[WHAT THIS TASK INVOLVES]
The lines below starting at the line containing "(a, b) :: m, k, v =>" and ending at the line containing "def State.putInput (s" are to be repeated exactly, with both ends kept and nothing else added.
|---|
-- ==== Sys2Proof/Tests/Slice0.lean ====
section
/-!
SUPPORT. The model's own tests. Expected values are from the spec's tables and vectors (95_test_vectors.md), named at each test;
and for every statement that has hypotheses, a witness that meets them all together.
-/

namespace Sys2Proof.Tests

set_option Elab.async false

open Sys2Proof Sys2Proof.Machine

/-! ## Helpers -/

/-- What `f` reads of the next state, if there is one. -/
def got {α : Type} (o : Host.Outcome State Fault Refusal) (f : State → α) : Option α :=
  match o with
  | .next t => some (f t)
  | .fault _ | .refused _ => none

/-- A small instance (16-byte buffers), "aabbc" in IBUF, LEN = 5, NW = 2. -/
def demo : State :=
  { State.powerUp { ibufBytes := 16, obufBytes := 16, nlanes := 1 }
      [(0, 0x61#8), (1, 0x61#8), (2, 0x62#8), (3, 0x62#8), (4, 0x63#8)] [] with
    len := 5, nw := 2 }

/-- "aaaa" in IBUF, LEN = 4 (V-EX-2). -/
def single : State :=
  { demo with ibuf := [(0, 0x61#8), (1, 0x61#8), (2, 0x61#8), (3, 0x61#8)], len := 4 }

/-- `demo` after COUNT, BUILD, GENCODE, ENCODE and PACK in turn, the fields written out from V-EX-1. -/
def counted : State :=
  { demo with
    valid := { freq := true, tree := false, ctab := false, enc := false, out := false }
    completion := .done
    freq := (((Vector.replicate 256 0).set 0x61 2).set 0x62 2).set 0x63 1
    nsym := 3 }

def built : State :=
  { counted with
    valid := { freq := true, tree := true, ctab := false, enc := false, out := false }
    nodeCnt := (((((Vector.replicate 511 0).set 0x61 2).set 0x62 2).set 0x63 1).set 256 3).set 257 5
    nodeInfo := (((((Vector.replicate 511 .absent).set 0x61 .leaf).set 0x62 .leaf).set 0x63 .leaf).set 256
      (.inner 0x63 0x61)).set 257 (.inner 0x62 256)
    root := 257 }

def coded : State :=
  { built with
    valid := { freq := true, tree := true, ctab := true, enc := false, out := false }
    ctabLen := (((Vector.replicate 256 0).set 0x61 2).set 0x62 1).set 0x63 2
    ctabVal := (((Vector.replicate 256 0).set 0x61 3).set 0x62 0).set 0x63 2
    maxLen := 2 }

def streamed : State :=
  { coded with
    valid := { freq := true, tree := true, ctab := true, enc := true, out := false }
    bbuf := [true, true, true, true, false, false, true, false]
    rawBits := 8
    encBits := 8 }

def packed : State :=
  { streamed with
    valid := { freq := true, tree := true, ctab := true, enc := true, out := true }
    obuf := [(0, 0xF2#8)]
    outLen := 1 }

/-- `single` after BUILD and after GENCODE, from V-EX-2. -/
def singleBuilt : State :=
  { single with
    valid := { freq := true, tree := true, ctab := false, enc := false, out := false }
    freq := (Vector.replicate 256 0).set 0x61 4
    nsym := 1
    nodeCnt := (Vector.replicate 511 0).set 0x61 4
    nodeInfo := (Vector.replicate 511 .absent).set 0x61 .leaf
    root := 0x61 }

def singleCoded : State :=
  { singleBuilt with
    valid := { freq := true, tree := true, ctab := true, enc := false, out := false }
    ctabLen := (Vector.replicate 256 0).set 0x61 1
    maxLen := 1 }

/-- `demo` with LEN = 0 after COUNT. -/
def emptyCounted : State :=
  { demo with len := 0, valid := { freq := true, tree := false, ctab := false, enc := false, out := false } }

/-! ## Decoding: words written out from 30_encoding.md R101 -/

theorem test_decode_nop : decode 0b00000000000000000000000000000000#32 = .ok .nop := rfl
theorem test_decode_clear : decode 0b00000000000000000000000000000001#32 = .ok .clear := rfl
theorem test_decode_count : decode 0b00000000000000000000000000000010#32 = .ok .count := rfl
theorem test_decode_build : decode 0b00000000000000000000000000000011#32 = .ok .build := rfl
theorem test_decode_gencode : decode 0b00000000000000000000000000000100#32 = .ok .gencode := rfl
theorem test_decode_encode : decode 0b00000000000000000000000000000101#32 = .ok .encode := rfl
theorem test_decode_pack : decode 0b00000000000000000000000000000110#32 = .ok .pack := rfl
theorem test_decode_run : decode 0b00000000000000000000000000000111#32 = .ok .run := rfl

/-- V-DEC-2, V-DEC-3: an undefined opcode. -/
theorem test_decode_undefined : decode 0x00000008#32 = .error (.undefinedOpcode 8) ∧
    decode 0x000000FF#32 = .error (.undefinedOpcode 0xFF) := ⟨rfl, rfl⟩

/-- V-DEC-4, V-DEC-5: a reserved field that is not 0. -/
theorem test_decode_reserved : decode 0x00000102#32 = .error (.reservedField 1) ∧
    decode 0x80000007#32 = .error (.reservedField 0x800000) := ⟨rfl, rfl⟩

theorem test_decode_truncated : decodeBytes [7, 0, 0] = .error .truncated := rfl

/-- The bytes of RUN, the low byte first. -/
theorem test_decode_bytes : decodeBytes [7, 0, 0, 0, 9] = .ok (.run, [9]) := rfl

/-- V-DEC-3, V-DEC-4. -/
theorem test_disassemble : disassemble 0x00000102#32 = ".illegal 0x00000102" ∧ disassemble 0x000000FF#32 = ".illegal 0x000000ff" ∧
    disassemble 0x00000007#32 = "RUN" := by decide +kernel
|---|
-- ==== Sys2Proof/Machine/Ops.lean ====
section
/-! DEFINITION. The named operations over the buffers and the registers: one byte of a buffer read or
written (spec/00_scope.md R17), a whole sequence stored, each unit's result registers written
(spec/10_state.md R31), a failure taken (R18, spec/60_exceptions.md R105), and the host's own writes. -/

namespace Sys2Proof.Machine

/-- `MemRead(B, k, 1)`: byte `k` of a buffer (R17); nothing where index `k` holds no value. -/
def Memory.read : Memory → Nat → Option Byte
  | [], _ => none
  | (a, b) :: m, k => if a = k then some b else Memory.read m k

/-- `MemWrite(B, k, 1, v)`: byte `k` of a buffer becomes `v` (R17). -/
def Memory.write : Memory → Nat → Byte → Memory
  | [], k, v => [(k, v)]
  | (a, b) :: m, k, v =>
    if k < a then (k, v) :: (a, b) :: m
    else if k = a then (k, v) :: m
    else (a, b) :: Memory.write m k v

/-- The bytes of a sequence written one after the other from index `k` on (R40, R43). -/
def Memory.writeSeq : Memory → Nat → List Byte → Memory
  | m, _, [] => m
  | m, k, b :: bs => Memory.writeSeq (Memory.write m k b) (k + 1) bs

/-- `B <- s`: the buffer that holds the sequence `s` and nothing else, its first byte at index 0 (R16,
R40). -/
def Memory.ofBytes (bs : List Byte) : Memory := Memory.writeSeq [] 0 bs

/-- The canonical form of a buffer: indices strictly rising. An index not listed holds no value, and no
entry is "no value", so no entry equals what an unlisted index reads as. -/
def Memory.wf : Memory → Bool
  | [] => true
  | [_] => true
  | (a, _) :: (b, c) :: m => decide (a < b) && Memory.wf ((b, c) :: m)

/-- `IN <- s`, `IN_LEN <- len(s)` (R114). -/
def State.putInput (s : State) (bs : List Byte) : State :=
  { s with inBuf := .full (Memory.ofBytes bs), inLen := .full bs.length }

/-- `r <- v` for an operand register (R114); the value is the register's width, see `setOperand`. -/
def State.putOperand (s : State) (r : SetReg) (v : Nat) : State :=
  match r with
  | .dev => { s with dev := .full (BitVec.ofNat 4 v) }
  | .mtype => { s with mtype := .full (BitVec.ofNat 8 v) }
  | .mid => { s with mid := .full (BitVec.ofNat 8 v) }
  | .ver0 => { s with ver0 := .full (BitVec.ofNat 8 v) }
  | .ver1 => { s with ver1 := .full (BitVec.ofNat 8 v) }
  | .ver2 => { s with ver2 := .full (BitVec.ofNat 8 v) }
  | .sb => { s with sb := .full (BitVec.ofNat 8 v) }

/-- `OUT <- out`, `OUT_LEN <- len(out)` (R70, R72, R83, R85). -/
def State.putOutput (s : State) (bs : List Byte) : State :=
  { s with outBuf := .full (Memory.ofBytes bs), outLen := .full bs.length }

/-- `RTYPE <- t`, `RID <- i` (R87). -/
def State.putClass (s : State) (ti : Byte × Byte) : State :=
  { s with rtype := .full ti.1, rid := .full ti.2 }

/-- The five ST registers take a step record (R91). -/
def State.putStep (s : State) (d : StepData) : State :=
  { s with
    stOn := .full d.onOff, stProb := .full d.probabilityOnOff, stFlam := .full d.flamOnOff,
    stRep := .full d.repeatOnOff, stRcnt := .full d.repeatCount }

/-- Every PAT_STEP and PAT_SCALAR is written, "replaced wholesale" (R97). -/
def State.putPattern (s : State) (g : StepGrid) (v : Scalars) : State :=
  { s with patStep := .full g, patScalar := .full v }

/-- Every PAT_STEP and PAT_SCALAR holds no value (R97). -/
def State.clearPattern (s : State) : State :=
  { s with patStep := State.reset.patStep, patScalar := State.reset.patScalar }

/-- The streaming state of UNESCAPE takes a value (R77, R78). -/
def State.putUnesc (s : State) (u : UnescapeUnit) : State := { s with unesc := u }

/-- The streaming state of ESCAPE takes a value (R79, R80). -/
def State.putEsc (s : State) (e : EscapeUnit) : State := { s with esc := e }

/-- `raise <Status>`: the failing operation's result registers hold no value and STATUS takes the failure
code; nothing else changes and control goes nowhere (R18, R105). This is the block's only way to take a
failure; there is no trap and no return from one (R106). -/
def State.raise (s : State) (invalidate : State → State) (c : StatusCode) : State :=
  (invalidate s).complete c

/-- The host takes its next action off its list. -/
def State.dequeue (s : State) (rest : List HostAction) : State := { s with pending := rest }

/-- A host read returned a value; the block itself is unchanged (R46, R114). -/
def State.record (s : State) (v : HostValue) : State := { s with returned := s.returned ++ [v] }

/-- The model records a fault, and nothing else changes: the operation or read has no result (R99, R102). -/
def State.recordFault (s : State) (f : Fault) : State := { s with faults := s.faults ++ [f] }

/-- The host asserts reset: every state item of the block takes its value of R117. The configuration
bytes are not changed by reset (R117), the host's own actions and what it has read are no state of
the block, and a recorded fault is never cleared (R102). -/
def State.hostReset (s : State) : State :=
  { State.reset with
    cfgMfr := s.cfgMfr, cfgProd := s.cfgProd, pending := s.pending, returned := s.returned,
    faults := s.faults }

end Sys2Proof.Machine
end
|---|
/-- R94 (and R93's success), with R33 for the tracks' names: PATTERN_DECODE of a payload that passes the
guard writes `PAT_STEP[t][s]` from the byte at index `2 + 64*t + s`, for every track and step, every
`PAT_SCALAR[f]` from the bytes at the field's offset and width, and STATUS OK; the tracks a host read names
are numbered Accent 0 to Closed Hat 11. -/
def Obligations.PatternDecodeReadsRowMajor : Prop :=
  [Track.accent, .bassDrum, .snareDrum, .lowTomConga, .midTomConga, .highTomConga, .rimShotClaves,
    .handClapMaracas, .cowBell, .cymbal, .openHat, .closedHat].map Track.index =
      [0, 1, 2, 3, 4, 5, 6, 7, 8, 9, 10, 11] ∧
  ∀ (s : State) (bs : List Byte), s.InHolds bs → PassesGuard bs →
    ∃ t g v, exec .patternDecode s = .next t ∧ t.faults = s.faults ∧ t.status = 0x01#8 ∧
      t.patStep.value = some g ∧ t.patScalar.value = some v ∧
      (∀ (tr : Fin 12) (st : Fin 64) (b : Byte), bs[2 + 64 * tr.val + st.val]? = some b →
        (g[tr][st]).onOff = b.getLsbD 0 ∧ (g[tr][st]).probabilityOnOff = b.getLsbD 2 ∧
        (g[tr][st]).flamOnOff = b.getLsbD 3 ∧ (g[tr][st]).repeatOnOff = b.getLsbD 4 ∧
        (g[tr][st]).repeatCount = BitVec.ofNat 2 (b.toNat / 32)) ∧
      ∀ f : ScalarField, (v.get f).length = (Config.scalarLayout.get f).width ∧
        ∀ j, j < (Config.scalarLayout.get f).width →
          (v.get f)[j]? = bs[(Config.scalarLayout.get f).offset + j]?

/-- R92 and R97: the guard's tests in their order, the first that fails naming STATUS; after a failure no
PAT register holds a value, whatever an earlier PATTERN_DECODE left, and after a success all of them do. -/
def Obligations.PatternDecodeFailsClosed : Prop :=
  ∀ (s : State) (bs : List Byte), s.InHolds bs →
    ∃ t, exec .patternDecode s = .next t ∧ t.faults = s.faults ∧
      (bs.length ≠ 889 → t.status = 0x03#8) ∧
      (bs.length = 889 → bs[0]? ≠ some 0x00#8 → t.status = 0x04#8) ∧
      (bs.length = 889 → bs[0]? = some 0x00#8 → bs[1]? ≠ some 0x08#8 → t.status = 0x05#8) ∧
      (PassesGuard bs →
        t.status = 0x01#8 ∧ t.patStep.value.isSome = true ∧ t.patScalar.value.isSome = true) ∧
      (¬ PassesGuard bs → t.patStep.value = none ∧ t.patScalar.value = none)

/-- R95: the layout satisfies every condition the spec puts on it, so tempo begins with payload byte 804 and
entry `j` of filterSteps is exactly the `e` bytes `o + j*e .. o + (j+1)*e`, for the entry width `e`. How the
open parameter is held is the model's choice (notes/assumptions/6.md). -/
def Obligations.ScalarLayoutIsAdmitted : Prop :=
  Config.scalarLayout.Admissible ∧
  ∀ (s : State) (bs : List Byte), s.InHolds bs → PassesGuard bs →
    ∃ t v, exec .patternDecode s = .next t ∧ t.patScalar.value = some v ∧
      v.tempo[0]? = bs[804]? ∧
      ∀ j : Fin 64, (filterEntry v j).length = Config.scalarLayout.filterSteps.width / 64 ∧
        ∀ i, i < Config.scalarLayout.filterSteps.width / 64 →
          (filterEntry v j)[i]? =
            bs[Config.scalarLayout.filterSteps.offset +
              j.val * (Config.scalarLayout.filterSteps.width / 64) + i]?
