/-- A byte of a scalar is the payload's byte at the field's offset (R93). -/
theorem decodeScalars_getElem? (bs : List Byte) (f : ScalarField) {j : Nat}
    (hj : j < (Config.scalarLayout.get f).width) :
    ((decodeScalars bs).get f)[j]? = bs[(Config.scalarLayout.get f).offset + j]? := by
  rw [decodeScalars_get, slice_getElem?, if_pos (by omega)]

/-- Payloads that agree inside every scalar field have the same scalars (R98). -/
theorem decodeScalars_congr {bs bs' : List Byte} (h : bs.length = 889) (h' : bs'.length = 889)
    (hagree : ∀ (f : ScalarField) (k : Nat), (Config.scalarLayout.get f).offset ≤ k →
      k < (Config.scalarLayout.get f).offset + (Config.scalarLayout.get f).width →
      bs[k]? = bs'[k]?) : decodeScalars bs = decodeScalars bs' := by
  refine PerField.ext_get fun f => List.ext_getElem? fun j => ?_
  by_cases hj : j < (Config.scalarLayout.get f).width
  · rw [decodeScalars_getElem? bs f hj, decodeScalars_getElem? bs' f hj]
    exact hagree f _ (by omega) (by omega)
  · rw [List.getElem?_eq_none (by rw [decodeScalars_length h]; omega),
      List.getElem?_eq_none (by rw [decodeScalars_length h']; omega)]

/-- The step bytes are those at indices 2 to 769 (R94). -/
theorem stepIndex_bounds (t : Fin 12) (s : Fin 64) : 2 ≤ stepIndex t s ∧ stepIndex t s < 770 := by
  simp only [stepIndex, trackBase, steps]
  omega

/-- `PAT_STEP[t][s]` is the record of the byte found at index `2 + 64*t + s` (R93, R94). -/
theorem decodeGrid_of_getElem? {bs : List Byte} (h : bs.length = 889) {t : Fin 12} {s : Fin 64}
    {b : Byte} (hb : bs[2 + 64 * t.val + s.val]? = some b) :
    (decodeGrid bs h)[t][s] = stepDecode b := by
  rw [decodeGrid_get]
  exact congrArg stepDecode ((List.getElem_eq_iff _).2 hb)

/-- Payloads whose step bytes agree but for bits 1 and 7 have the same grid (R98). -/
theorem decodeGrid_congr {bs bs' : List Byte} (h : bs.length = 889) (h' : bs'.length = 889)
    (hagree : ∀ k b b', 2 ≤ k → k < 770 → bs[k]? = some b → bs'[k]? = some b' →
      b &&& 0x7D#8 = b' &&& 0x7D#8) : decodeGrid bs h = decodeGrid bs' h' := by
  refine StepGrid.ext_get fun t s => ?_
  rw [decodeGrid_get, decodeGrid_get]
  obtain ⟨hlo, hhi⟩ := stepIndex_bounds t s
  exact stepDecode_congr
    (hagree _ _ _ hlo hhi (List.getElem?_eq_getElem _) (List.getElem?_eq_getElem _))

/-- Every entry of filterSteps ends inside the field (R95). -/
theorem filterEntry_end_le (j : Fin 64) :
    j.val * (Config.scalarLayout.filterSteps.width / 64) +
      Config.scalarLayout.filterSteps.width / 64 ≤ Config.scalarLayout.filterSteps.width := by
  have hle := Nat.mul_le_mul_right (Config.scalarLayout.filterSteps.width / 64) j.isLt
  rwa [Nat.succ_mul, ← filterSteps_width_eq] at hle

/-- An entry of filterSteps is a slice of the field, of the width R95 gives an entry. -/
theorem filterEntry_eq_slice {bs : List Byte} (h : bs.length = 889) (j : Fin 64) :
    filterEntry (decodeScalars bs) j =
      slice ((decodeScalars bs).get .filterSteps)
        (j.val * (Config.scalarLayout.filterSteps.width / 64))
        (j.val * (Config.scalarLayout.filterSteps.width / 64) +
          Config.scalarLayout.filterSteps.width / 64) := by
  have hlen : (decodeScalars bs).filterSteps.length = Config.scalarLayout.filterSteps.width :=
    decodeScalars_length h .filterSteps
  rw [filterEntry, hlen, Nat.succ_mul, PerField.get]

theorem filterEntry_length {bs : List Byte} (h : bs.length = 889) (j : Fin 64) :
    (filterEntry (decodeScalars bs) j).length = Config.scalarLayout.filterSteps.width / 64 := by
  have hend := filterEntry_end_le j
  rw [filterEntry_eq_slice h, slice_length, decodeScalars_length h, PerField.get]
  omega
|---|
[TASK RESULT]
  | (a, b) :: m, k, v =>
    if k < a then (k, v) :: (a, b) :: m
    else if k = a then (k, v) :: m
    else (a, b) :: Memory.write m k v

/-- The bytes of a sequence written one after the other from index `k` on (R40, R43). -/
def Memory.writeSeq : Memory → Nat → List Byte → Memory
  | m, _, [] => m
  | m, k, b :: bs => Memory.writeSeq (Memory.write m k b) (k + 1) bs

/-- `B <- s`: the buffer that holds the sequence `s` and nothing else, its first byte at index 0 (R16,
R40). -/
def Memory.ofBytes (bs : List Byte) : Memory := Memory.writeSeq [] 0 bs

/-- The canonical form of a buffer: indices strictly rising. An index not listed holds no value, and no
entry is "no value", so no entry equals what an unlisted index reads as. -/
def Memory.wf : Memory → Bool
  | [] => true
  | [_] => true
  | (a, _) :: (b, c) :: m => decide (a < b) && Memory.wf ((b, c) :: m)

/-- `IN <- s`, `IN_LEN <- len(s)` (R114). -/
def State.putInput (s : State) (bs : List Byte) : State :=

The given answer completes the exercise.